The term samlor machu doesn't describe a single fixed recipe but an entire category of sour soups, which vary by region, family, and seasonal ingredients. Depending on the version, it may include water spinach, tomatoes, cabbage, or local herbs like cilantro and Thai basil, added at the very end of cooking to keep them fresh.

A quiet symbol of Cambodian cooking

Little known outside Cambodia compared to neighbouring soups like Vietnamese pho or Malaysian laksa, samlor machu trey nonetheless captures the diversity and subtlety of everyday Khmer cuisine. Served with jasmine rice, it remains one of the dishes that best evokes Cambodian home cooking, far from the tourist-facing reputation of amok.

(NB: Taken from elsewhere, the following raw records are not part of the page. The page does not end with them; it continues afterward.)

-- ==== Sys2Proof/Laws/State.lean ====
section
/-! SUPPORT. The small laws of State: what each update of one entry leaves of every field, and what the entry reads as after it. A change of an
entry (`modX`) is the update by its definition; each law holds by unfolding, so that no later proof unfolds a record update. -/
namespace Sys2Proof.Machine
open Sys2Proof

/-! #### `sensors` -/

section
variable (s : State) (k : Nat) (v : Sensor)
@[simp] theorem State.modSensor_eq (f : Sensor → Sensor) : s.modSensor k f = s.setSensor k (f (s.sensor k)) := rfl
@[simp] theorem State.setSensor_sensors : (s.setSensor k v).sensors = tput {} s.sensors k v := rfl
theorem State.setSensor_sensor (i : Nat) : (s.setSensor k v).sensor i = if i = k then v else s.sensor i := tget_tput _ s.sensors k i v
@[simp] theorem State.setSensor_sensor_same : (s.setSensor k v).sensor k = v := by simp [State.setSensor_sensor]
@[simp] theorem State.setSensor_pending : (s.setSensor k v).pending = s.pending := rfl
@[simp] theorem State.setSensor_fresh : (s.setSensor k v).fresh = s.fresh := rfl
@[simp] theorem State.setSensor_now : (s.setSensor k v).now = s.now := rfl
@[simp] theorem State.setSensor_nv : (s.setSensor k v).nv = s.nv := rfl
@[simp] theorem State.setSensor_pwr : (s.setSensor k v).pwr = s.pwr := rfl
@[simp] theorem State.setSensor_parts : (s.setSensor k v).parts = s.parts := rfl
@[simp] theorem State.setSensor_ctxs : (s.setSensor k v).ctxs = s.ctxs := rfl
@[simp] theorem State.setSensor_exts : (s.setSensor k v).exts = s.exts := rfl
@[simp] theorem State.setSensor_shares : (s.setSensor k v).shares = s.shares := rfl
@[simp] theorem State.setSensor_gmap : (s.setSensor k v).gmap = s.gmap := rfl
@[simp] theorem State.setSensor_rmap : (s.setSensor k v).rmap = s.rmap := rfl
@[simp] theorem State.setSensor_prots : (s.setSensor k v).prots = s.prots := rfl
@[simp] theorem State.setSensor_combs : (s.setSensor k v).combs = s.combs := rfl
@[simp] theorem State.setSensor_group : (s.setSensor k v).group = s.group := rfl
@[simp] theorem State.setSensor_elder : (s.setSensor k v).elder = s.elder := rfl
@[simp] theorem State.setSensor_regions : (s.setSensor k v).regions = s.regions := rfl
@[simp] theorem State.setSensor_slices : (s.setSensor k v).slices = s.slices := rfl
@[simp] theorem State.setSensor_agents : (s.setSensor k v).agents = s.agents := rfl
@[simp] theorem State.setSensor_pred : (s.setSensor k v).pred = s.pred := rfl
@[simp] theorem State.setSensor_orphanScan : (s.setSensor k v).orphanScan = s.orphanScan := rfl
@[simp] theorem State.setSensor_dram : (s.setSensor k v).dram = s.dram := rfl
@[simp] theorem State.setSensor_lines : (s.setSensor k v).lines = s.lines := rfl
@[simp] theorem State.setSensor_splits : (s.setSensor k v).splits = s.splits := rfl
@[simp] theorem State.setSensor_nextSplit : (s.setSensor k v).nextSplit = s.nextSplit := rfl
@[simp] theorem State.setSensor_stks : (s.setSensor k v).stks = s.stks := rfl
@[simp] theorem State.setSensor_mem : (s.setSensor k v).mem = s.mem := rfl
@[simp] theorem State.setSensor_tiles : (s.setSensor k v).tiles = s.tiles := rfl
@[simp] theorem State.setSensor_lands : (s.setSensor k v).lands = s.lands := rfl
@[simp] theorem State.setSensor_walkers : (s.setSensor k v).walkers = s.walkers := rfl
@[simp] theorem State.setSensor_keeper : (s.setSensor k v).keeper = s.keeper := rfl
@[simp] theorem State.setSensor_repl : (s.setSensor k v).repl = s.repl := rfl
@[simp] theorem State.setSensor_sched : (s.setSensor k v).sched = s.sched := rfl
@[simp] theorem State.setSensor_ports : (s.setSensor k v).ports = s.ports := rfl
@[simp] theorem State.setSensor_dies : (s.setSensor k v).dies = s.dies := rfl
@[simp] theorem State.setSensor_node : (s.setSensor k v).node = s.node := rfl
@[simp] theorem State.setSensor_rx : (s.setSensor k v).rx = s.rx := rfl
@[simp] theorem State.setSensor_tx : (s.setSensor k v).tx = s.tx := rfl
@[simp] theorem State.setSensor_origs : (s.setSensor k v).origs = s.origs := rfl
@[simp] theorem State.setSensor_fwds : (s.setSensor k v).fwds = s.fwds := rfl
@[simp] theorem State.setSensor_nextRtag : (s.setSensor k v).nextRtag = s.nextRtag := rfl
@[simp] theorem State.setSensor_released : (s.setSensor k v).released = s.released := rfl
@[simp] theorem State.setSensor_limits : (s.setSensor k v).limits = s.limits := rfl
@[simp] theorem State.setSensor_limHeld : (s.setSensor k v).limHeld = s.limHeld := rfl
@[simp] theorem State.setSensor_admHeld : (s.setSensor k v).admHeld = s.admHeld := rfl
@[simp] theorem State.setSensor_qor : (s.setSensor k v).qor = s.qor := rfl
@[simp] theorem State.setSensor_mboxes : (s.setSensor k v).mboxes = s.mboxes := rfl
@[simp] theorem State.setSensor_cmds : (s.setSensor k v).cmds = s.cmds := rfl
@[simp] theorem State.setSensor_stew : (s.setSensor k v).stew = s.stew := rfl
@[simp] theorem State.setSensor_journal : (s.setSensor k v).journal = s.journal := rfl
@[simp] theorem State.setSensor_vectors : (s.setSensor k v).vectors = s.vectors := rfl
@[simp] theorem State.setSensor_rings : (s.setSensor k v).rings = s.rings := rfl
@[simp] theorem State.setSensor_keys : (s.setSensor k v).keys = s.keys := rfl
@[simp] theorem State.setSensor_derived : (s.setSensor k v).derived = s.derived := rfl
@[simp] theorem State.setSensor_elog : (s.setSensor k v).elog = s.elog := rfl
@[simp] theorem State.setSensor_cnt : (s.setSensor k v).cnt = s.cnt := rfl
end

/-! #### `parts` -/

section
variable (s : State) (k : Nat) (v : Part)
@[simp] theorem State.modPart_eq (f : Part → Part) : s.modPart k f = s.setPart k (f (s.part k)) := rfl
@[simp] theorem State.setPart_parts : (s.setPart k v).parts = tput {} s.parts k v := rfl
theorem State.setPart_part (i : Nat) : (s.setPart k v).part i = if i = k then v else s.part i := tget_tput _ s.parts k i v
@[simp] theorem State.setPart_part_same : (s.setPart k v).part k = v := by simp [State.setPart_part]
@[simp] theorem State.setPart_pending : (s.setPart k v).pending = s.pending := rfl
@[simp] theorem State.setPart_fresh : (s.setPart k v).fresh = s.fresh := rfl
@[simp] theorem State.setPart_now : (s.setPart k v).now = s.now := rfl
@[simp] theorem State.setPart_nv : (s.setPart k v).nv = s.nv := rfl
@[simp] theorem State.setPart_pwr : (s.setPart k v).pwr = s.pwr := rfl
@[simp] theorem State.setPart_sensors : (s.setPart k v).sensors = s.sensors := rfl
@[simp] theorem State.setPart_ctxs : (s.setPart k v).ctxs = s.ctxs := rfl
@[simp] theorem State.setPart_exts : (s.setPart k v).exts = s.exts := rfl
@[simp] theorem State.setPart_shares : (s.setPart k v).shares = s.shares := rfl
@[simp] theorem State.setPart_gmap : (s.setPart k v).gmap = s.gmap := rfl
@[simp] theorem State.setPart_rmap : (s.setPart k v).rmap = s.rmap := rfl
@[simp] theorem State.setPart_prots : (s.setPart k v).prots = s.prots := rfl
@[simp] theorem State.setPart_combs : (s.setPart k v).combs = s.combs := rfl
@[simp] theorem State.setPart_group : (s.setPart k v).group = s.group := rfl
@[simp] theorem State.setPart_elder : (s.setPart k v).elder = s.elder := rfl
@[simp] theorem State.setPart_regions : (s.setPart k v).regions = s.regions := rfl
@[simp] theorem State.setPart_slices : (s.setPart k v).slices = s.slices := rfl
@[simp] theorem State.setPart_agents : (s.setPart k v).agents = s.agents := rfl
@[simp] theorem State.setPart_pred : (s.setPart k v).pred = s.pred := rfl
@[simp] theorem State.setPart_orphanScan : (s.setPart k v).orphanScan = s.orphanScan := rfl
@[simp] theorem State.setPart_dram : (s.setPart k v).dram = s.dram := rfl
@[simp] theorem State.setPart_lines : (s.setPart k v).lines = s.lines := rfl
@[simp] theorem State.setPart_splits : (s.setPart k v).splits = s.splits := rfl
@[simp] theorem State.setPart_nextSplit : (s.setPart k v).nextSplit = s.nextSplit := rfl
@[simp] theorem State.setPart_stks : (s.setPart k v).stks = s.stks := rfl
@[simp] theorem State.setPart_mem : (s.setPart k v).mem = s.mem := rfl
@[simp] theorem State.setPart_tiles : (s.setPart k v).tiles = s.tiles := rfl
@[simp] theorem State.setPart_lands : (s.setPart k v).lands = s.lands := rfl
@[simp] theorem State.setPart_walkers : (s.setPart k v).walkers = s.walkers := rfl
@[simp] theorem State.setPart_keeper : (s.setPart k v).keeper = s.keeper := rfl
@[simp] theorem State.setPart_repl : (s.setPart k v).repl = s.repl := rfl
@[simp] theorem State.setPart_sched : (s.setPart k v).sched = s.sched := rfl
@[simp] theorem State.setPart_ports : (s.setPart k v).ports = s.ports := rfl
@[simp] theorem State.setPart_dies : (s.setPart k v).dies = s.dies := rfl
@[simp] theorem State.setPart_node : (s.setPart k v).node = s.node := rfl
@[simp] theorem State.setPart_rx : (s.setPart k v).rx = s.rx := rfl
@[simp] theorem State.setPart_tx : (s.setPart k v).tx = s.tx := rfl
@[simp] theorem State.setPart_origs : (s.setPart k v).origs = s.origs := rfl
@[simp] theorem State.setPart_fwds : (s.setPart k v).fwds = s.fwds := rfl
@[simp] theorem State.setPart_nextRtag : (s.setPart k v).nextRtag = s.nextRtag := rfl
@[simp] theorem State.setPart_released : (s.setPart k v).released = s.released := rfl
@[simp] theorem State.setPart_limits : (s.setPart k v).limits = s.limits := rfl
@[simp] theorem State.setPart_limHeld : (s.setPart k v).limHeld = s.limHeld := rfl
@[simp] theorem State.setPart_admHeld : (s.setPart k v).admHeld = s.admHeld := rfl
@[simp] theorem State.setPart_qor : (s.setPart k v).qor = s.qor := rfl
@[simp] theorem State.setPart_mboxes : (s.setPart k v).mboxes = s.mboxes := rfl
@[simp] theorem State.setPart_cmds : (s.setPart k v).cmds = s.cmds := rfl
@[simp] theorem State.setPart_stew : (s.setPart k v).stew = s.stew := rfl
@[simp] theorem State.setPart_journal : (s.setPart k v).journal = s.journal := rfl
@[simp] theorem State.setPart_vectors : (s.setPart k v).vectors = s.vectors := rfl
@[simp] theorem State.setPart_rings : (s.setPart k v).rings = s.rings := rfl
@[simp] theorem State.setPart_keys : (s.setPart k v).keys = s.keys := rfl
@[simp] theorem State.setPart_derived : (s.setPart k v).derived = s.derived := rfl
@[simp] theorem State.setPart_elog : (s.setPart k v).elog = s.elog := rfl
@[simp] theorem State.setPart_cnt : (s.setPart k v).cnt = s.cnt := rfl
end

The recipe — Samlor Machu Trey (serves 4)

Ingredients

•       600g snakehead fish or catfish, cleaned and cut into thick chunks (bone-in for flavour)

•       1.5 litres water or light fish stock

•       3 tbsp tamarind pulp, soaked in warm water and strained (or tamarind paste)

•       2 stalks lemongrass, bruised and cut into long sections

•       20g galangal, thinly sliced

•       4 kaffir lime leaves, torn

•       4 garlic cloves, smashed

•       3 shallots, sliced

•       2 ripe tomatoes, cut into wedges

•       1 cup fresh or canned pineapple chunks (optional, for sweetness)

•       2 fresh red chilies, sliced (adjust to taste)

•       2 tbsp fish sauce

•       1 tbsp palm sugar

•       1 tsp prahok (optional, for a deeper traditional flavour)

•       2 cups water spinach or morning glory, cut into segments

•       A handful of Thai basil leaves

•       A handful of cilantro and sawtooth herb (ngo gai), roughly chopped

Method

1.     Bring the water or stock to a simmer with the lemongrass, galangal, kaffir lime leaves, garlic, and shallots. Let simmer for about 10 minutes to infuse the aromatics.

2.     Stir in the tamarind and prahok (if using), tasting and adjusting until the broth has a clean, tangy sourness.

3.     Add the fish and cook gently until just cooked through, about 8 minutes — avoid a rolling boil so it stays tender.

4.     Add the tomatoes, pineapple, and chili, and simmer for 5 minutes until the tomatoes soften slightly.

5.     Season with fish sauce and palm sugar, tasting for the balance of sour, salty, and sweet.

6.     Add the water spinach and cook just until wilted, about 1-2 minutes.

7.     Remove from heat and stir through the Thai basil and cilantro. Serve hot with steamed jasmine rice.

Note: this soup has countless regional and family variations. Some cooks add pineapple for sweetness, others keep it purely sour with tamarind alone. Prahok is optional but traditional, and deepens the savoury base considerably. Whole bone-in fish gives a richer broth than fillets.